ACTION ITEM:
Every line in the records below that holds "codecAlawDec" must be identified and copied.
====
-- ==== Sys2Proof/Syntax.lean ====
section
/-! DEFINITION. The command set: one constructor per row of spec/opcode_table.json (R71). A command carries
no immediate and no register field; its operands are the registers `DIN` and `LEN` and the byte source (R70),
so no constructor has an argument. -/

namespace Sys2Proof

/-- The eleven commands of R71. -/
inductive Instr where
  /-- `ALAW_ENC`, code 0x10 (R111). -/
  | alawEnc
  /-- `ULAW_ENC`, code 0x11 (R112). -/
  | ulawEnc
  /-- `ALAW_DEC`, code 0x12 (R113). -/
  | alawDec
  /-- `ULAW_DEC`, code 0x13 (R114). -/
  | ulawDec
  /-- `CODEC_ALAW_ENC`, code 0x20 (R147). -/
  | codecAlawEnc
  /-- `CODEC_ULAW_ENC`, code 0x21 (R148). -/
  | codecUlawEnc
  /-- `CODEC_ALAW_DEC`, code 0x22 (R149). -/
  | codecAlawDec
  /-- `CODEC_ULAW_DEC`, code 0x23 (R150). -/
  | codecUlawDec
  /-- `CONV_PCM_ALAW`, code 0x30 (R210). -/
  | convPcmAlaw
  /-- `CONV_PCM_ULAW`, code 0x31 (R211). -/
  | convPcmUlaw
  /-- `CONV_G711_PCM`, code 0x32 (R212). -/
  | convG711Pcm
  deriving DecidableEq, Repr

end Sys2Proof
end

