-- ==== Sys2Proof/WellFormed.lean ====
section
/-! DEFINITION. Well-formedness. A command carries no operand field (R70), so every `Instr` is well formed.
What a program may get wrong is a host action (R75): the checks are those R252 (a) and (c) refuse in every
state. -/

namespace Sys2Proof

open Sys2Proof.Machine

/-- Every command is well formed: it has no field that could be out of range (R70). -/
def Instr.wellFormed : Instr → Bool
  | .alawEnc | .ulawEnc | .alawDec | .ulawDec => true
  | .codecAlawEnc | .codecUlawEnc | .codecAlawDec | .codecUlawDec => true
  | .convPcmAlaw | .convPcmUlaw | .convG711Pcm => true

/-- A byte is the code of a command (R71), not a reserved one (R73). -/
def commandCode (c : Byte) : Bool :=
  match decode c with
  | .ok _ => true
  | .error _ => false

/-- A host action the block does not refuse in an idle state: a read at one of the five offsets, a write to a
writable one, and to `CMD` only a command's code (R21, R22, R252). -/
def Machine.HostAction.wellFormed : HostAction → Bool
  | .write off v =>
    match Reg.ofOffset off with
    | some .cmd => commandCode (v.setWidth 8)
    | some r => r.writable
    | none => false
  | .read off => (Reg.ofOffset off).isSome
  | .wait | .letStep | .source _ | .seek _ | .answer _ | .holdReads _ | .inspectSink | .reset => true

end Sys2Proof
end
====
OUTPUT FOR THIS EXERCISE:
  | codecAlawDec
  | .codecAlawEnc | .codecUlawEnc | .codecAlawDec | .codecUlawDec => true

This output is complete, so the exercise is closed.